The following table lists the supported tags and attributes:

Tag Attributes
a accesskey charset coords href hreflang name rel rev shape tabindex target type
area alt coords href nohref shape target
b
big
blockquote cite
br
center
cite
code
col align char charoff span valign width
colgroup align char charoff span valign width
dd
del cite datetime
dl
em
font color face size
h1 align
h2 align
h3 align
h4 align
h5 align
h6 align
hr align noshade size width
i
img align alt border height hspace ismap longdesc src usemap vspace width
ins cite datetime
li type value
map name
ol compact start type
p align
pre width
q cite

small

strong
sub
sup
table align bgcolor border cellpadding cellspacing frame rules summary width
tbody align char charoff valign
td abbr align axis bgcolor char charoff colspan headers height nowrap rowspan scope valign width
tfoot align char charoff valign
th abbr align axis bgcolor char charoff colspan headers height nowrap rowspan scope valign width
thead align char charoff valign
tr align bgcolor char charoff valign
u
ul compact type

How XHTML Formatted Content Is Validated

When you create a HIT or a Qualification test whose content uses FormattedContent, Amazon Mechanical Turk attempts to validate the formatted content blocks against a schema.

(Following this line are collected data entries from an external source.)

-- ==== Sys2Proof/Tests/Slice0.lean ====
section
/-! SUPPORT. Tests: ill-formed operations, words written out from the table of R81, vectors of spec/95_test_vectors.md, and a state for the hypotheses of every statement. Expected values come from the spec. -/

namespace Sys2Proof.Tests

open Sys2Proof.Machine

/-! ### States to test on -/

/-- The defaults of R7, with SKIP_ORIGIN = SYNC and SKIP_PRELOAD = 8. -/
def P : Params := Config.defaults .sync .eight

/-- The state after reset with RESET_LASTPHASE = 2 (P1, step 1). -/
def base : State := { State.afterReset P Pins.reset 0 [] [] with head := Head.reset 0 2 }

/-- A loaded image of zeros. -/
def loaded : State := { base with imgLoaded := true }

/-- A cache of track `t` that holds `data`. -/
def cachedWith (t : Nat) (data : Memory) : State :=
  { loaded with cache := { data := data, track := some t, dirty := false } }

/-- A reader that runs at bit `bit` of byte `byte` of the snapshot `buf`. -/
def reading (buf : Memory) (byte bit : Nat) : State :=
  { cachedWith 0 buf with rd := { run := true, buf := buf, filled := true, byte := byte, bit := bit } }

/-- A capture in Sampling of slot 3, with `bytes` in the buffer. -/
def sampling (bytes : List Byte) : State :=
  { cachedWith 0 [] with
    pin := { Pins.reset with weN := false }
    wc := { Capture.reset with
            state := .sampling, known := true, phys := 3, log := 6, timer := true, synced := !bytes.isEmpty,
            buf := Memory.ofBytes 0 bytes, len := bytes.length } }

/-- The state an outcome answers. -/
def next? : Out → Option State
  | .next t => some t
  | _ => none

/-- The refusal an outcome answers. -/
def refusal? : Out → Option Refusal
  | .refused r => some r
  | _ => none

/-- The answer of an operation on a state. -/
def answerOf (i : Instr) (s : State) : Option Answer := (next? (exec i s)).map fun t => t.answer

/-- A field of the state after an operation. -/
def after {α : Type} (i : Instr) (s : State) (f : State → α) : Option α := (next? (exec i s)).map f

/-- The bytes an operation answers. -/
def bytesOf (i : Instr) (s : State) : List Byte :=
  match answerOf i s with
  | some (.bytes l) => l
  | _ => []

/-! ### Ill-formed operations are refused by WellFormed -/

theorem test_ill_formed_codec :
    (Instr.nicEnc (List.replicate 255 0x00#8)).wellFormed = false ∧
    (Instr.secEnc 35 0#4 (List.replicate 256 0x00#8)).wellFormed = false ∧
    (Instr.secEnc 34 0#4 (List.replicate 257 0x00#8)).wellFormed = false ∧
    (Instr.trkEnc [] 35).wellFormed = false ∧
    (Instr.nicDec (List.replicate 342 0x96#8)).wellFormed = false ∧
    (Instr.addrDec (List.replicate 13 0x00#8)).wellFormed = false ∧
    (Instr.fieldDec (List.replicate 345 0x00#8)).wellFormed = false := by decide +kernel

theorem test_ill_formed_image : (Instr.trkEnc (List.replicate 143361 0x00#8) 0).wellFormed = false := by
  rw [Instr.wellFormed, List.length_replicate]
  rfl

theorem test_ill_formed_commands :
    (Instr.stpForce 35 1#4).wellFormed = false ∧ (Instr.tcSelect 256).wellFormed = false ∧
    (Instr.tcRebuild 35).wellFormed = false ∧ (Instr.dbgRdsec 256 0).wellFormed = false ∧
    (Instr.dbgRdsec 0 256).wellFormed = false ∧ (Instr.dbgWrsec 256 0 (List.replicate 256 0x00#8)).wellFormed = false ∧
    (Instr.dbgWrsec 0 256 (List.replicate 256 0x00#8)).wellFormed = false ∧
    (Instr.dbgWrsec 0 0 (List.replicate 255 0x00#8)).wellFormed = false ∧
    (Instr.dbgSettrk 256 1#4).wellFormed = false := by decide +kernel

/-! ### Decoding words written out from R81 -/

theorem test_decode_codec_tables :
    decode [0x00#8, 0x3F#8] = .ok (.nibEnc 0x3F#8, []) ∧ decode [0x01#8, 0xD5#8] = .ok (.nibDec 0xD5#8, []) ∧
    decode [0x02#8, 0xFE#8] = .ok (.n44Enc 0xFE#8, []) ∧
    decode [0x03#8, 0xFA#8, 0xEA#8] = .ok (.n44Dec 0xFA#8 0xEA#8, []) ∧
    decode [0x04#8, 0x01#8, 0x02#8, 0x03#8] = .ok (.pairEnc 1#2 2#2 3#2, []) ∧
    decode [0x05#8, 0x36#8] = .ok (.pairDec 0x36#6, []) ∧ decode [0x06#8, 0x0F#8] = .ok (.ilvP2l 15#4, []) ∧
    decode [0x07#8, 0x0D#8] = .ok (.ilvL2p 13#4, []) := by decide

theorem test_decode_encoders :
    decode (0x10#8 :: List.replicate 256 0x07#8 ++ [0x99#8]) = .ok (.nicEnc (List.replicate 256 0x07#8), [0x99#8]) ∧
    decode [0x11#8, 0xFE#8, 0x11#8, 0x0F#8] = .ok (.addrEnc 0xFE#8 0x11#8 0x0F#8, []) ∧
    decode (0x12#8 :: 0x11#8 :: 0x0F#8 :: List.replicate 256 0x01#8)
      = .ok (.secEnc 17 15#4 (List.replicate 256 0x01#8), []) ∧
    decode [0x13#8, 0x01#8, 0xAB#8, 0x01#8, 0xCD#8, 0x00#8, 0x02#8] = .ok (.trkEnc [0xAB#8, 0xCD#8] 2, []) := by
  decide +kernel

theorem test_decode_decoders :
    decode (0x18#8 :: List.replicate 343 0x96#8 ++ [0x01#8, 0x55#8, 0x00#8])
      = .ok (.nicDec (List.replicate 343 0x96#8 ++ [0x55#8]), []) ∧
    decode (0x19#8 :: List.replicate 14 0xAA#8) = .ok (.addrDec (List.replicate 14 0xAA#8), []) ∧
    decode (0x1A#8 :: List.replicate 346 0xD5#8) = .ok (.fieldDec (List.replicate 346 0xD5#8), []) := by
  decide +kernel

theorem test_decode_stepper_and_reader :
    decode [0x20#8, 0x02#8] = .ok (.stpSample 0x2#4, []) ∧ decode [0x21#8, 0x11#8, 0x08#8] = .ok (.stpForce 17 0x8#4, []) ∧
    decode [0x30#8, 0x31#8] = .ok (.rdClk, [0x31#8]) ∧ decode [0x31#8] = .ok (.rdStop, []) ∧
    decode [0x32#8] = .ok (.rdRestore, []) ∧ decode [0x33#8] = .ok (.rdStart, []) ∧
    decode [0x34#8, 0x01#8] = .ok (.evSel true, []) := by decide

theorem test_decode_capture :
    decode [0x40#8] = .ok (.wcEnter, []) ∧ decode [0x41#8] = .ok (.wcEdge, []) ∧ decode [0x42#8] = .ok (.wcTick, []) ∧
    decode [0x43#8] = .ok (.wcExit, []) ∧ decode [0x44#8, 0x00#8] = .ok (.wcAppend false, []) ∧
    decode [0x45#8] = .ok (.wcComplete, []) := by decide

theorem test_decode_cache_and_facade :
    decode [0x50#8, 0x05#8] = .ok (.tcSelect 5, []) ∧ decode [0x51#8] = .ok (.tcReconcile, []) ∧
    decode [0x52#8, 0x22#8] = .ok (.tcRebuild 34, []) ∧ decode [0x60#8, 0x01#8] = .ok (.facTick 0x1#4, []) ∧
    decode [0x61#8, 0x01#8, 0x01#8, 0x01#8, 0x02#8, 0x01#8, 0x03#8, 0x00#8]
      = .ok (.facLoad [0x01#8, 0x02#8, 0x03#8], []) ∧
    decode [0x68#8, 0x22#8, 0x0F#8] = .ok (.dbgRdsec 34 15, []) ∧
    decode (0x69#8 :: 0x00#8 :: 0x06#8 :: List.replicate 256 0x77#8)
      = .ok (.dbgWrsec 0 6 (List.replicate 256 0x77#8), []) ∧
    decode [0x6A#8, 0x23#8, 0x01#8] = .ok (.dbgSettrk 35 0x1#4, []) ∧ decode [0x6B#8] = .ok (.dbgDump, []) ∧
    decode [0x70#8] = .ok (.reset, []) := by decide +kernel

theorem test_decode_rejects :
    decode [] = .error .empty ∧ decode [0x08#8] = .error (.unassigned 0x08#8) ∧
    decode [0x03#8, 0xAA#8] = .error .truncated ∧ decode [0x05#8, 0x40#8] = .error (.operand 0x40#8) ∧
    decode [0x21#8, 0x23#8, 0x01#8] = .error (.operand 0x23#8) ∧ decode [0x34#8, 0x02#8] = .error (.operand 0x02#8) := by
  decide

theorem test_table_words :
    decodeTableWord 8 0x41 = some .wcEdge ∧ decodeTableWord 8 0x6B = some .dbgDump ∧ decodeTableWord 8 0x0F = none := by
  decide +kernel

theorem test_step_runs_the_placed_word :
    (next? (step (base.withFetchWord 8 0x6B))).map (fun t => t.answer) = some (.dump none false none) := by
  decide +kernel

/-! ### Codec tables: V1 to V6 -/

theorem test_nib_enc :
    [0x00#8, 0x01#8, 0x0B#8, 0x27#8, 0x2E#8, 0x3F#8, 0x4B#8].map (fun c => answerOf (.nibEnc c) base)
      = [0x96#8, 0x97#8, 0xAD#8, 0xDE#8, 0xEB#8, 0xFF#8, 0xAD#8].map (fun b => some (.byte b)) := by decide +kernel

theorem test_nib_dec :
    [0x96#8, 0xFF#8, 0xAD#8, 0xEB#8, 0xD5#8, 0xAA#8, 0x98#8].map (fun b => answerOf (.nibDec b) base)
      = [some 0x00#6, some 0x3F#6, some 0x0B#6, some 0x2E#6, none, none, none].map
          (fun c => some (.codeOrInvalid c)) := by decide +kernel

theorem test_n44_enc :
    answerOf (.n44Enc 0x80#8) base = some (.pair 0xEA#8 0xAA#8) ∧
    answerOf (.n44Enc 0xFE#8) base = some (.pair 0xFF#8 0xFE#8) := by decide

theorem test_n44_dec :
    answerOf (.n44Dec 0xFA#8 0xEA#8) base = some (.byte 0xE0#8) ∧
    answerOf (.n44Dec 0xD5#8 0x96#8) base = some (.byte 0xBE#8) := by decide

theorem test_pair_enc :
    answerOf (.pairEnc 1#2 2#2 3#2) base = some (.code 0x36#6) ∧
    answerOf (.pairEnc 2#2 1#2 3#2) base = some (.code 0x39#6) := by decide

theorem test_pair_dec :
    answerOf (.pairDec 0x36#6) base = some (.crumbs 1#2 2#2 3#2) ∧
    answerOf (.pairDec 0x39#6) base = some (.crumbs 2#2 1#2 3#2) := by decide

theorem test_ilv_p2l :
    answerOf (.ilvP2l 3#4) base = some (.sector 6) ∧ answerOf (.ilvP2l 4#4) base = some (.sector 13) := by decide

theorem test_ilv_l2p :
    answerOf (.ilvL2p 13#4) base = some (.sector 4) ∧ answerOf (.ilvL2p 1#4) base = some (.sector 13) := by decide

/-! ### Track encoder and decoder: V12 to V25a, P1 -/

/-- V12: the alternating sector. -/
theorem test_nic_enc_alternating :
    ((bytesOf (.nicEnc ((List.replicate 128 [0x55#8, 0xAA#8]).flatten)) base).drop 82).take 6
      = [0xFF#8, 0xFF#8, 0xD3#8, 0xB3#8, 0xB4#8, 0xFF#8] := by decide +kernel

/-- V14: `raw[255] = FF`, the rest zero. -/
theorem test_nic_enc_last_byte :
    [0, 83, 84, 85, 341, 342].map
        (fun k => (bytesOf (.nicEnc (List.replicate 255 0x00#8 ++ [0xFF#8])) base).getD k 0x00#8)
      = [0x96#8, 0xED#8, 0xED#8, 0x96#8, 0xFF#8, 0xFF#8] := by decide +kernel

/-- V16. -/
theorem test_addr_enc :
    bytesOf (.addrEnc 0xFE#8 0x11#8 0x0F#8) base
      = [0xD5#8, 0xAA#8, 0x96#8, 0xFF#8, 0xFE#8, 0xAA#8, 0xBB#8, 0xAF#8, 0xAF#8, 0xFA#8, 0xEA#8, 0xDE#8, 0xAA#8, 0xEB#8] := by
  decide

/-- V17. -/
theorem test_sec_enc :
    let r := bytesOf (.secEnc 17 15#4 (List.replicate 256 0x00#8)) base
    r.length = 416 ∧ (r.drop 21).take 3 = [0xFF#8, 0x03#8, 0xFC#8] ∧ (r.drop 41).take 4 = [0xAF#8, 0xAF#8, 0xFA#8, 0xEA#8] ∧
    (r.drop 52).take 5 = [0xFF#8, 0xD5#8, 0xAA#8, 0xAD#8, 0x96#8] ∧
    (r.drop 398).take 5 = [0x96#8, 0xDE#8, 0xAA#8, 0xEB#8, 0xFF#8] := by decide +kernel

/-- P1, end state: slot 1 of track 0 holds logical sector 7, filled with 07. -/
theorem test_trk_enc :
    let r := bytesOf (.trkEnc (List.replicate 1792 0x00#8 ++ List.replicate 256 0x07#8) 0) base
    (r.drop 472).take 4 = [0xFF#8, 0x96#8, 0x96#8, 0x96#8] ∧ (r.drop 556).take 4 = [0xED#8, 0x96#8, 0xB2#8, 0x96#8] := by
  decide +kernel

/-- V22: `v[342] = 1` is accepted. -/
theorem test_nic_dec_ignores_the_checksum :
    let r := bytesOf (.nicDec (List.replicate 343 0x97#8)) base
    r.take 3 = [0x06#8, 0x00#8, 0x06#8] ∧ (r.drop 85).take 4 = [0x00#8, 0x04#8, 0x00#8, 0x04#8] := by decide +kernel

/-- V24: an invalid byte, and an invalid checksum byte. -/
theorem test_nic_dec_invalid :
    answerOf (.nicDec (List.replicate 100 0x96#8 ++ 0xD5#8 :: List.replicate 242 0x96#8)) base
      = some (.error (.decode 100)) ∧
    answerOf (.nicDec (List.replicate 342 0x96#8 ++ [0xAA#8])) base = some (.error (.decode 342)) := by decide +kernel

/-- V16, read back. -/
theorem test_addr_dec :
    answerOf (.addrDec [0xD5#8, 0xAA#8, 0x96#8, 0xFF#8, 0xFE#8, 0xAA#8, 0xBB#8, 0xAF#8, 0xAF#8, 0xFA#8, 0xEA#8, 0xDE#8, 0xAA#8,
        0xEB#8]) base
      = some (.address { ok := true, vol := 0xFE#8, trk := 0x11#8, sec := 0x0F#8, chk := 0xE0#8 }) := by decide

/-- V25a. -/
theorem test_field_dec :
    answerOf (.fieldDec (0xD5#8 :: 0xAA#8 :: 0xAD#8 :: List.replicate 343 0x96#8)) base
      = some (.bytes (List.replicate 256 0x00#8)) ∧
    answerOf (.fieldDec (0xD5#8 :: 0xAA#8 :: 0x96#8 :: List.replicate 343 0x96#8)) base = some (.skip .prologue) ∧
    answerOf (.fieldDec (0xD5#8 :: 0xAA#8 :: 0xAD#8 :: List.replicate 4 0x96#8 ++ 0xD5#8 :: List.replicate 338 0x96#8)) base
      = some (.skip (.decode 4)) := by decide +kernel

/-! ### Stepper: V28, V30, V33 -/

/-- `head` at `(phys, log, phase, last)`. -/
def headAt (phys log : Nat) (phase last : Fin 4) : State :=
  { base with head := { phys := phys, log := log, phase := phase, last := last } }

/-- V28 and V29: the clamps. -/
theorem test_stp_sample_clamps :
    after (.stpSample 0x8#4) (headAt 0 0 0 0) (fun t => t.head) = some { phys := 0, log := 0, phase := 3, last := 3 } ∧
    after (.stpSample 0x1#4) (headAt 69 34 3 3) (fun t => t.head) = some { phys := 69, log := 34, phase := 0, last := 0 } := by
  decide

/-- V30 and V31: a jump, a sample that is not one-hot, and 3 to 0 as a forward step. -/
theorem test_stp_sample_jump_noise_wrap :
    after (.stpSample 0x4#4) (headAt 20 10 0 0) (fun t => t.head) = some { phys := 20, log := 10, phase := 2, last := 2 } ∧
    after (.stpSample 0x3#4) (headAt 20 10 2 2) (fun t => (t.head, t.pin.phase, t.answer))
      = some ({ phys := 20, log := 10, phase := 2, last := 2 }, 0x3#4, .ignored) ∧
    after (.stpSample 0x1#4) (headAt 5 2 3 3) (fun t => t.head) = some { phys := 6, log := 3, phase := 0, last := 0 } := by
  decide

theorem test_stp_force :
    after (.stpForce 17 0x8#4) (headAt 5 2 1 1) (fun t => t.head) = some { phys := 34, log := 17, phase := 3, last := 3 } ∧
    after (.stpForce 34 0x0#4) (headAt 5 2 1 1) (fun t => t.head) = some { phys := 68, log := 34, phase := 1, last := 1 } := by
  decide

/-! ### Reader: V37, V39, R119, R121 to R123 -/

/-- Bit 7 goes out first; at the wrap the snapshot is refreshed from the cache. -/
theorem test_rd_clk_bit_and_wrap :
    after .rdClk (reading [(0, 0x96#8)] 0 0) (fun t => (t.pin.rd, t.rd.byte, t.rd.bit)) = some (true, 0, 1) ∧
    after .rdClk (reading [(0, 0x96#8)] 0 1) (fun t => (t.pin.rd, t.rd.byte, t.rd.bit)) = some (false, 0, 2) ∧
    after .rdClk { reading [] 6655 7 with cache := { data := [(3, 0x55#8)], track := some 0, dirty := true } }
      (fun t => (t.rd.buf, t.rd.byte, t.rd.bit)) = some ([(3, 0x55#8)], 0, 0) := by decide

/-- V37 and V39: deselected, the position still advances; stopped, the clock is ignored. -/
theorem test_rd_clk_gating :
    after .rdClk { reading [(0, 0xFF#8)] 0 7 with pin := { Pins.reset with selN := true } }
      (fun t => (t.pin.rd, t.rd.byte, t.rd.bit)) = some (false, 1, 0) ∧
    after .rdClk base (fun t => (t.pin.rd, t.answer)) = some (false, .ignored) := by decide

theorem test_rd_stop :
    after .rdStop { reading [] 9 3 with pin := { Pins.reset with rd := true } }
      (fun t => (t.rd.run, t.pin.rd, t.rd.byte, t.rd.bit)) = some (false, false, 9, 3) := by decide

theorem test_rd_restore :
    after .rdRestore { reading [] 1302 5 with cache := { data := [(1, 0x01#8)], track := some 0, dirty := false } }
      (fun t => (t.rd.buf, t.rd.byte, t.rd.bit, t.rd.run)) = some ([(1, 0x01#8)], 0, 0, true) ∧
    after .rdRestore base (fun t => (t.rd.run, t.rd.filled)) = some (false, false) := by decide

If the formatted content does not validate against the schema, the operation call will fail and return an error.

To validate the formatted content, Amazon Mechanical Turk takes the contents of the FormattedContent element (the text and markup inside the CDATA), then constructs an XML document with an appropriate XML header, <FormattedContent> as the root element, and the text and markup as the element's contents (without the CDATA). This document is then validated against a schema.

For example, consider the following FormattedContent block:

... <FormattedContent><![CDATA[ I absolutely <i>love</i> chocolate ice cream! ]]></FormattedContent> ...

To validate this block, Amazon Mechanical Turk produces the following XML document:

<?xml version="1.0"?> <FormattedContent xmlns="http://www.w3.org/1999/xhtml"> I absolutely <i>love</i> chocolate ice cream! </FormattedContent>

The schema used for validation is called FormattedContentXHTMLSubset.xsd. For information on how to download this schema, see Data Structure Schema Locations.

You do not need to specify the namespace of the XHTML tags in your formatted content. This is assumed automatically during validation.